Comments sorted by top scores.

comment by thetasafe · 2017-06-18T09:13:37.000Z · LW(p) · GW(p)

Please explain the term "meta-preferences", if here it doesn't means the same as put by Sir James Buchanan in his 1985 work titled "The reason of rules" for the term "meta-preferences" to be 'a preference for preferences'.

Replies from: Stuart_Armstrong
comment by Stuart_Armstrong · 2017-06-20T09:32:56.000Z · LW(p) · GW(p)

It is ‘a preference for preferences’; eg "my long term needs take precedence over my short term desires" is a meta-preference (in fact the use of terms 'needs' vs 'desires' is itself a meta-preference, as at the lowest formal level, both are just preferences).

Replies from: thetasafe
comment by thetasafe · 2017-06-21T20:18:23.000Z · LW(p) · GW(p)
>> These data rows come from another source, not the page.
-- ==== Sys2Proof/Tests/WitnessManagement.lean ====
section
/-! SUPPORT. The hypotheses of the statements about the dictionary, the management port, power and reset are met: one theorem a statement, with a state and operands for
each of its clauses. -/

set_option Elab.async false

namespace Sys2Proof.Tests
open Sys2Proof.Machine Sys2Proof.Claims

/-- States and operands that meet the hypotheses of DictionaryReadsAnswer, clause by clause. -/
theorem witness_dictionaryReadsAnswer :
    (∃ (s : State) (rq : Req) (m : DictMsg), Served s rq m ∧ m.opcode = 1 ∧ (s.touch rq).readFails rq m.index m.sub = [] ∧ m.type = 0 ∧ (s.touch rq).ecc.deadObjs.contains (okey m.index m.sub) = false ∧ ((s.touch rq).valueFor rq m).length ≤ 1024) ∧
    (∃ (s : State) (rq : Req) (m : DictMsg) (x : Xfer), Served s rq m ∧ m.opcode = 3 ∧ (s.touch rq).xferOf rq m.tag false = some x ∧ m.offset = x.next ∧ x.next + 1024 < x.total) ∧
    (∃ (s : State) (rq : Req) (m : DictMsg), Served s rq m ∧ m.opcode = 5) ∧
    (∃ (s : State) (rq : Req) (m : DictMsg) (b : Bytes), Served s rq m ∧ m.opcode = 6 ∧ describe m.index m.sub = some b) ∧
    (∃ (s : State) (rq : Req) (m : DictMsg) (i : Nat), Served s rq m ∧ m.opcode = 7 ∧ nextIndex m.index = some i) ∧
    (∃ (s : State) (rq : Req) (tag : Nat) (x : Xfer), x ∈ s.dict.xfers ∧ x.rq = rq ∧ x.tag = tag ∧ x.lastUse + s.setting 0x1F20 2 ≤ s.now) := by
  and_intros
  · exact ⟨dev, rq, (sealMsg ({ opcode := 1, tag := 3, index := 0x1010, sub := 2 } : DictMsg)), by unfold Served; decide +kernel, by decide +kernel, by decide +kernel, by decide +kernel, by decide +kernel, by decide +kernel⟩
  · exact ⟨({ dev with dict := { xfers := [{ rq := rq, tag := 3, key := 0x10101, isWrite := false, type := 10, total := 3000, data := [], next := 1024, prev := 0, lastUse := 0 }] } }), rq, (sealMsg ({ opcode := 3, tag := 3, offset := 1024 } : DictMsg)), ({ rq := rq, tag := 3, key := 0x10101, isWrite := false, type := 10, total := 3000, data := [], next := 1024, prev := 0, lastUse := 0 }), by unfold Served; decide +kernel, by decide +kernel, by decide +kernel, by decide +kernel, by decide +kernel⟩
  · exact ⟨dev, rq, (sealMsg ({ opcode := 5, tag := 3 } : DictMsg)), by unfold Served; decide +kernel, by decide +kernel⟩
  · exact ⟨dev, rq, (sealMsg ({ opcode := 6, index := 0x1010, sub := 2 } : DictMsg)), ((describe 0x1010 2).getD []), by unfold Served; decide +kernel, by decide +kernel, by decide +kernel⟩
  · exact ⟨dev, rq, (sealMsg ({ opcode := 7, index := 0x1010 } : DictMsg)), ((nextIndex 0x1010).getD 0), by unfold Served; decide +kernel, by decide +kernel, by decide +kernel⟩
  · exact ⟨({ dev with dict := { xfers := [{ rq := rq, tag := 3, key := 0x10101, isWrite := false, type := 10, total := 3000, data := [], next := 1024, prev := 0, lastUse := 0 }] } }), rq, 3, ({ rq := rq, tag := 3, key := 0x10101, isWrite := false, type := 10, total := 3000, data := [], next := 1024, prev := 0, lastUse := 0 }), by decide +kernel, by decide +kernel, by decide +kernel, by decide +kernel⟩

/-- States and operands that meet the hypotheses of DictionaryWritesAct, clause by clause. -/
theorem witness_dictionaryWritesAct :
    (∃ (s : State) (rq : Req) (m : DictMsg) (o : Obj), Served s rq m ∧ m.opcode = 2 ∧ m.index ≠ 0x1F00 ∧ m.index ≠ 0x1F10 ∧ objFind m.index m.sub = some o ∧ o.acc = .rwc ∧ (s.touch rq).writeFails rq m.index m.sub m.type m.value = [] ∧ (s.touch rq).ruleFails m.index m.sub m.value = []) ∧
    (∃ (s : State) (rq : Req) (m : DictMsg) (o : Obj), Served s rq m ∧ m.opcode = 2 ∧ m.index ≠ 0x1F00 ∧ m.index ≠ 0x1F10 ∧ objFind m.index m.sub = some o ∧ o.acc ≠ .rwc ∧ (s.touch rq).writeFails rq m.index m.sub m.type m.value = [] ∧ (s.touch rq).ruleFails m.index m.sub m.value = [] ∧ (s.touch rq).rowWrite rq m.tag m.index m.sub m.value = none) ∧
    (∃ (s : State) (rq : Req) (m : DictMsg) (x : Xfer), Served s rq m ∧ m.opcode = 4 ∧ (s.touch rq).xferOf rq m.tag true = some x ∧ m.offset = x.next ∧ m.total = x.total ∧ m.more = true ∧ m.offset + m.value.length < x.total ∧ x.key ≠ okey 0x3820 1) ∧
    (∃ (s : State) (rq : Req) (m : DictMsg) (x : Xfer), Served s rq m ∧ m.opcode = 4 ∧ (s.touch rq).xferOf rq m.tag true = some x ∧ x.key = okey 0x3820 1 ∧ m.offset = x.next ∧ m.total = x.total ∧ m.more = false ∧ m.offset + m.value.length = x.total) ∧
    (∃ (s : State) (rq : Req) (tag : Nat) (n : Nat) (set : List (Nat × Bytes)), (s.touch rq).outstandingOf rq < 4 ∧ (s.touch rq).slotOf rq = some n ∧ ((s.touch rq).requester rq).map Requester.staged = some set ∧ set ≠ [] ∧ commitStatus ((s.touch rq).commitFails rq set) = (St.ok, 0) ∧ (∀ e ∈ (((s.touch rq).commitDone n St.ok 0).applySet rq tag set).host.sess, (rq, tag) ∉ e.2.waiter)) ∧
    (∃ (s : State) (rq : Req) (n : Nat), MayPut s rq 0x1F00 1 1 2 ∧ (s.touch rq).slotOf rq = some n) ∧
    (∃ (s : State) (n : Nat) (r : Requester), assoc s.dict.slots n = some r ∧ r.staged ≠ [] ∧ r.stageAt + s.setting 0x1F00 7 ≤ s.now) ∧
    (∃ (s : State) (n : Nat) (r : Requester), assoc s.dict.slots n = some r ∧ s.slotInUse n r = false ∧ r.lastUse + s.setting 0x1F00 7 ≤ s.now) := by
  and_intros
  · exact ⟨dev, rq, (sealMsg ({ opcode := 2, tag := 3, index := 0x2100, sub := 4, type := 8, total := 8, value := leBytes 8 200000 } : DictMsg)), ((objFind 0x2100 4).getD ⟨0, 0, 0, 0, .u8, .ro, 0, 0, 0, []⟩), by unfold Served; decide +kernel, by decide +kernel, by decide +kernel, by decide +kernel, by decide +kernel, by decide +kernel, by decide +kernel, by decide +kernel⟩
  · exact ⟨dev, rq, (sealMsg ({ opcode := 2, tag := 3, index := 0x1010, sub := 2, type := 3, total := 2, value := leBytes 2 1000 } : DictMsg)), ((objFind 0x1010 2).getD ⟨0, 0, 0, 0, .u8, .ro, 0, 0, 0, []⟩), by unfold Served; decide +kernel, by decide +kernel, by decide +kernel, by decide +kernel, by decide +kernel, by decide +kernel, by decide +kernel, by decide +kernel, by decide +kernel⟩
  · exact ⟨({ dev with dict := { xfers := [{ rq := rq, tag := 3, key := okey 0x1010 6, isWrite := true, type := 10, total := 3000, data := [], next := 1024, prev := 0, lastUse := 0 }] } }), rq, (sealMsg ({ opcode := 4, tag := 3, more := true, offset := 1024, total := 3000, value := [1] } : DictMsg)), ({ rq := rq, tag := 3, key := okey 0x1010 6, isWrite := true, type := 10, total := 3000, data := [], next := 1024, prev := 0, lastUse := 0 }), by unfold Served; decide +kernel, by decide +kernel, by decide +kernel, by decide +kernel, by decide +kernel, by decide +kernel, by decide +kernel, by decide +kernel⟩
  · exact ⟨({ dev with dict := { xfers := [{ rq := rq, tag := 3, key := okey 0x3820 1, isWrite := true, type := 10, total := 3, data := [], next := 2, prev := 0, lastUse := 0 }] } }), rq, (sealMsg ({ opcode := 4, tag := 3, offset := 2, total := 3, value := [1] } : DictMsg)), ({ rq := rq, tag := 3, key := okey 0x3820 1, isWrite := true, type := 10, total := 3, data := [], next := 2, prev := 0, lastUse := 0 }), by unfold Served; decide +kernel, by decide +kernel, by decide +kernel, by decide +kernel, by decide +kernel, by decide +kernel, by decide +kernel, by decide +kernel⟩
  · exact ⟨({ dev with dict := { slots := [(0, { rq := rq, staged := [(okey 0x2120 4, [1])] })] } }), rq, 3, 0, ([(okey 0x2120 4, [1])]), by decide +kernel, by decide +kernel, by decide +kernel, by decide +kernel, by decide +kernel, by decide +kernel⟩
  · exact ⟨({ dev with dict := { slots := [(0, { rq := rq })] } }), rq, 0, by unfold MayPut MayWrite; decide +kernel, by decide +kernel⟩
  · exact ⟨({ dev with dict := { slots := [(0, { rq := rq, staged := [(okey 0x2120 4, [1])] })] } }), 0, ({ rq := rq, staged := [(okey 0x2120 4, [1])] }), by decide +kernel, by decide +kernel, by decide +kernel⟩
  · exact ⟨({ dev with dict := { slots := [(0, { rq := rq })] } }), 0, ({ rq := rq }), by decide +kernel, by decide +kernel, by decide +kernel⟩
How can the short term preference be classified as "live forever" and the long term preference as "die after a century"? It can also be put through your argument then, that "die after a century" would take precedence over "live forever".

Do the arguments imply that the AI will have an RLong function and a PKurtz function for preference-shaping (holding that it will have multiple opportunities)?

I was unable to gather the context in which you put your questions - "What should we do? And what principles should we use to do so?", lacking the light to gather, 'what is it that we have to "do"?'.

Replies from: Stuart_Armstrong
comment by Stuart_Armstrong · 2017-06-27T13:05:18.000Z · LW(p) · GW(p)

How can the short term preference be classified as “live forever” and the long term preference as “die after a century”?

Because "live forever" is the inductive consequence of the short-term "live till tomorrow" preference applied to every day.

Do the arguments imply that the AI will have an RLong function and a PKurtz function for preference-shaping

No. It implies that the human can be successfully modelled as having a mix of RLong and RKurtz preferences, conditional on which philosopher they meet first. And the AI is trying to best implement human preferences, yet humans have these odd mixed preferences.

What we (the AI) have to "do", is decide which philosopher the human meets first, and hence what their future preferences will be.

Replies from: thetasafe
comment by thetasafe · 2017-06-27T18:05:48.000Z · LW(p) · GW(p)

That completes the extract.